Городовой пожалел, что у него в кармане не было ни простыни, ни большой скатерти. Обыкновенным носовым платком таких слез не осушишь.

— Хорошо. Вы как раз натолкнулись на такого полицейского, который отводит по домам маленьких заблудившихся девочек. Но прежде всего давайте сядем, вон там скамья. Когда мы сядем, мы будем почти одного роста, и нам удобнее будет разговаривать. Как вас зовут?

— Нина.

— Очень красивое имя, мадемуазель. Сколько вам лет?

— Кажется, пять, — всхлипнула девочка.

— Превосходно. Самое главное мы знаем. Теперь перестаньте плакать и постарайтесь припомнить: на какой улице вы живете.

Полицейский достал из-под толстого плаща толстую книжечку, в которой были бисерным шрифтом пропечатаны все улицы, все переулки, все бульвары Парижа, и бережно положил книжечку на колено.

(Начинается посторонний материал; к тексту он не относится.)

/-! ## setCore -/

@[simp] theorem State.setCore_mem (s : State) (c : Nat) (k : Core) : (s.setCore c k).mem = s.mem := rfl
@[simp] theorem State.setCore_clusters (s : State) (c : Nat) (k : Core) : (s.setCore c k).clusters = s.clusters := rfl
@[simp] theorem State.setCore_teams (s : State) (c : Nat) (k : Core) : (s.setCore c k).teams = s.teams := rfl
@[simp] theorem State.setCore_kernels (s : State) (c : Nat) (k : Core) : (s.setCore c k).kernels = s.kernels := rfl
@[simp] theorem State.setCore_heirs (s : State) (c : Nat) (k : Core) : (s.setCore c k).heirs = s.heirs := rfl
@[simp] theorem State.setCore_stores (s : State) (c : Nat) (k : Core) : (s.setCore c k).stores = s.stores := rfl
@[simp] theorem State.setCore_ctxs (s : State) (c : Nat) (k : Core) : (s.setCore c k).ctxs = s.ctxs := rfl
@[simp] theorem State.setCore_tlb (s : State) (c : Nat) (k : Core) : (s.setCore c k).tlb = s.tlb := rfl
@[simp] theorem State.setCore_walks (s : State) (c : Nat) (k : Core) : (s.setCore c k).walks = s.walks := rfl
@[simp] theorem State.setCore_invals (s : State) (c : Nat) (k : Core) : (s.setCore c k).invals = s.invals := rfl
@[simp] theorem State.setCore_faulted (s : State) (c : Nat) (k : Core) : (s.setCore c k).faulted = s.faulted := rfl
@[simp] theorem State.setCore_migrations (s : State) (c : Nat) (k : Core) : (s.setCore c k).migrations = s.migrations := rfl
@[simp] theorem State.setCore_xrecs (s : State) (c : Nat) (k : Core) : (s.setCore c k).xrecs = s.xrecs := rfl
@[simp] theorem State.setCore_xseq (s : State) (c : Nat) (k : Core) : (s.setCore c k).xseq = s.xseq := rfl
@[simp] theorem State.setCore_regions (s : State) (c : Nat) (k : Core) : (s.setCore c k).regions = s.regions := rfl
@[simp] theorem State.setCore_newRegions (s : State) (c : Nat) (k : Core) : (s.setCore c k).newRegions = s.newRegions := rfl
@[simp] theorem State.setCore_parts (s : State) (c : Nat) (k : Core) : (s.setCore c k).parts = s.parts := rfl
@[simp] theorem State.setCore_windows (s : State) (c : Nat) (k : Core) : (s.setCore c k).windows = s.windows := rfl
@[simp] theorem State.setCore_aperture (s : State) (c : Nat) (k : Core) : (s.setCore c k).aperture = s.aperture := rfl
@[simp] theorem State.setCore_queues (s : State) (c : Nat) (k : Core) : (s.setCore c k).queues = s.queues := rfl
@[simp] theorem State.setCore_nodes (s : State) (c : Nat) (k : Core) : (s.setCore c k).nodes = s.nodes := rfl
@[simp] theorem State.setCore_ops (s : State) (c : Nat) (k : Core) : (s.setCore c k).ops = s.ops := rfl
@[simp] theorem State.setCore_indexes (s : State) (c : Nat) (k : Core) : (s.setCore c k).indexes = s.indexes := rfl
@[simp] theorem State.setCore_publs (s : State) (c : Nat) (k : Core) : (s.setCore c k).publs = s.publs := rfl
@[simp] theorem State.setCore_searches (s : State) (c : Nat) (k : Core) : (s.setCore c k).searches = s.searches := rfl
@[simp] theorem State.setCore_stamps (s : State) (c : Nat) (k : Core) : (s.setCore c k).stamps = s.stamps := rfl
@[simp] theorem State.setCore_token (s : State) (c : Nat) (k : Core) : (s.setCore c k).token = s.token := rfl
@[simp] theorem State.setCore_solo (s : State) (c : Nat) (k : Core) : (s.setCore c k).solo = s.solo := rfl
@[simp] theorem State.setCore_offers (s : State) (c : Nat) (k : Core) : (s.setCore c k).offers = s.offers := rfl
@[simp] theorem State.setCore_diffs (s : State) (c : Nat) (k : Core) : (s.setCore c k).diffs = s.diffs := rfl
@[simp] theorem State.setCore_landings (s : State) (c : Nat) (k : Core) : (s.setCore c k).landings = s.landings := rfl
@[simp] theorem State.setCore_parked (s : State) (c : Nat) (k : Core) : (s.setCore c k).parked = s.parked := rfl
@[simp] theorem State.setCore_delayed (s : State) (c : Nat) (k : Core) : (s.setCore c k).delayed = s.delayed := rfl
@[simp] theorem State.setCore_badLines (s : State) (c : Nat) (k : Core) : (s.setCore c k).badLines = s.badLines := rfl
@[simp] theorem State.setCore_poison (s : State) (c : Nat) (k : Core) : (s.setCore c k).poison = s.poison := rfl
@[simp] theorem State.setCore_hostData (s : State) (c : Nat) (k : Core) : (s.setCore c k).hostData = s.hostData := rfl
@[simp] theorem State.setCore_rebuilding (s : State) (c : Nat) (k : Core) : (s.setCore c k).rebuilding = s.rebuilding := rfl
@[simp] theorem State.setCore_ncl (s : State) (c : Nat) (k : Core) : (s.setCore c k).ncl = s.ncl := rfl
@[simp] theorem State.setCore_parity (s : State) (c : Nat) (k : Core) : (s.setCore c k).parity = s.parity := rfl
@[simp] theorem State.setCore_paritySeq (s : State) (c : Nat) (k : Core) : (s.setCore c k).paritySeq = s.paritySeq := rfl
@[simp] theorem State.setCore_parityAcks (s : State) (c : Nat) (k : Core) : (s.setCore c k).parityAcks = s.parityAcks := rfl
@[simp] theorem State.setCore_parityIn (s : State) (c : Nat) (k : Core) : (s.setCore c k).parityIn = s.parityIn := rfl
@[simp] theorem State.setCore_banks (s : State) (c : Nat) (k : Core) : (s.setCore c k).banks = s.banks := rfl
@[simp] theorem State.setCore_chainTags (s : State) (c : Nat) (k : Core) : (s.setCore c k).chainTags = s.chainTags := rfl
@[simp] theorem State.setCore_demoted (s : State) (c : Nat) (k : Core) : (s.setCore c k).demoted = s.demoted := rfl
@[simp] theorem State.setCore_hourly (s : State) (c : Nat) (k : Core) : (s.setCore c k).hourly = s.hourly := rfl
@[simp] theorem State.setCore_links (s : State) (c : Nat) (k : Core) : (s.setCore c k).links = s.links := rfl
@[simp] theorem State.setCore_pairs (s : State) (c : Nat) (k : Core) : (s.setCore c k).pairs = s.pairs := rfl
@[simp] theorem State.setCore_unreachable (s : State) (c : Nat) (k : Core) : (s.setCore c k).unreachable = s.unreachable := rfl
@[simp] theorem State.setCore_merges (s : State) (c : Nat) (k : Core) : (s.setCore c k).merges = s.merges := rfl
@[simp] theorem State.setCore_mergesLost (s : State) (c : Nat) (k : Core) : (s.setCore c k).mergesLost = s.mergesLost := rfl
@[simp] theorem State.setCore_colls (s : State) (c : Nat) (k : Core) : (s.setCore c k).colls = s.colls := rfl
@[simp] theorem State.setCore_units (s : State) (c : Nat) (k : Core) : (s.setCore c k).units = s.units := rfl
@[simp] theorem State.setCore_nvUnits (s : State) (c : Nat) (k : Core) : (s.setCore c k).nvUnits = s.nvUnits := rfl
@[simp] theorem State.setCore_records (s : State) (c : Nat) (k : Core) : (s.setCore c k).records = s.records := rfl
@[simp] theorem State.setCore_overflow (s : State) (c : Nat) (k : Core) : (s.setCore c k).overflow = s.overflow := rfl
@[simp] theorem State.setCore_dump (s : State) (c : Nat) (k : Core) : (s.setCore c k).dump = s.dump := rfl
@[simp] theorem State.setCore_captures (s : State) (c : Nat) (k : Core) : (s.setCore c k).captures = s.captures := rfl
@[simp] theorem State.setCore_rowEvents (s : State) (c : Nat) (k : Core) : (s.setCore c k).rowEvents = s.rowEvents := rfl
@[simp] theorem State.setCore_fwdrop (s : State) (c : Nat) (k : Core) : (s.setCore c k).fwdrop = s.fwdrop := rfl
@[simp] theorem State.setCore_lperiod (s : State) (c : Nat) (k : Core) : (s.setCore c k).lperiod = s.lperiod := rfl
@[simp] theorem State.setCore_disc (s : State) (c : Nat) (k : Core) : (s.setCore c k).disc = s.disc := rfl
@[simp] theorem State.setCore_power (s : State) (c : Nat) (k : Core) : (s.setCore c k).power = s.power := rfl
@[simp] theorem State.setCore_clk (s : State) (c : Nat) (k : Core) : (s.setCore c k).clk = s.clk := rfl
@[simp] theorem State.setCore_sec (s : State) (c : Nat) (k : Core) : (s.setCore c k).sec = s.sec := rfl
@[simp] theorem State.setCore_ns (s : State) (c : Nat) (k : Core) : (s.setCore c k).ns = s.ns := rfl
@[simp] theorem State.setCore_wall (s : State) (c : Nat) (k : Core) : (s.setCore c k).wall = s.wall := rfl
@[simp] theorem State.setCore_goes (s : State) (c : Nat) (k : Core) : (s.setCore c k).goes = s.goes := rfl
@[simp] theorem State.setCore_port (s : State) (c : Nat) (k : Core) : (s.setCore c k).port = s.port := rfl
@[simp] theorem State.setCore_response (s : State) (c : Nat) (k : Core) : (s.setCore c k).response = s.response := rfl
@[simp] theorem State.setCore_assembling (s : State) (c : Nat) (k : Core) : (s.setCore c k).assembling = s.assembling := rfl
@[simp] theorem State.setCore_packetsOut (s : State) (c : Nat) (k : Core) : (s.setCore c k).packetsOut = s.packetsOut := rfl
@[simp] theorem State.setCore_agenda (s : State) (c : Nat) (k : Core) : (s.setCore c k).agenda = s.agenda := rfl
@[simp] theorem State.setCore_sched (s : State) (c : Nat) (k : Core) : (s.setCore c k).sched = s.sched := rfl
@[simp] theorem State.setCore_cur (s : State) (c : Nat) (k : Core) : (s.setCore c k).cur = s.cur := rfl
@[simp] theorem State.setCore_fresh (s : State) (c : Nat) (k : Core) : (s.setCore c k).fresh = s.fresh := rfl
@[simp] theorem State.setCore_steps (s : State) (c : Nat) (k : Core) : (s.setCore c k).steps = s.steps := rfl
@[simp] theorem State.setCore_stop (s : State) (c : Nat) (k : Core) : (s.setCore c k).stop = s.stop := rfl
@[simp] theorem State.setCore_losses (s : State) (c : Nat) (k : Core) : (s.setCore c k).losses = s.losses := rfl
@[simp] theorem State.setCore_glitch (s : State) (c : Nat) (k : Core) : (s.setCore c k).glitch = s.glitch := rfl
@[simp] theorem State.setCore_evicts (s : State) (c : Nat) (k : Core) : (s.setCore c k).evicts = s.evicts := rfl
@[simp] theorem State.setCore_refetch (s : State) (c : Nat) (k : Core) : (s.setCore c k).refetch = s.refetch := rfl
@[simp] theorem State.setCore_eccs (s : State) (c : Nat) (k : Core) : (s.setCore c k).eccs = s.eccs := rfl
@[simp] theorem State.setCore_fwWrites (s : State) (c : Nat) (k : Core) : (s.setCore c k).fwWrites = s.fwWrites := rfl
@[simp] theorem State.setCore_packetsIn (s : State) (c : Nat) (k : Core) : (s.setCore c k).packetsIn = s.packetsIn := rfl
@[simp] theorem State.setCore_clkRem (s : State) (c : Nat) (k : Core) : (s.setCore c k).clkRem = s.clkRem := rfl
@[simp] theorem State.setCore_timeRem (s : State) (c : Nat) (k : Core) : (s.setCore c k).timeRem = s.timeRem := rfl
@[simp] theorem State.setCore_nextUid (s : State) (c : Nat) (k : Core) : (s.setCore c k).nextUid = s.nextUid := rfl
@[simp] theorem State.setCore_nextId (s : State) (c : Nat) (k : Core) : (s.setCore c k).nextId = s.nextId := rfl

— О, господин полковник! Я уже старалась припомнить, но как же я припомню, когда я не знаю названия нашей улицы? На углу у нашего отеля была прибита синяя дощечка с названием улицы, но она так высоко прибита, что я не могла ничего разобрать… И потом, господин полковник, вы меня извините, я еще не умею читать по-французски…

— Вы очень любезны, мадемуазель Нина, но я еще не полковник. Как называется ваш отель?

— Не знаю.

— С какого угла прибежали вы к платану?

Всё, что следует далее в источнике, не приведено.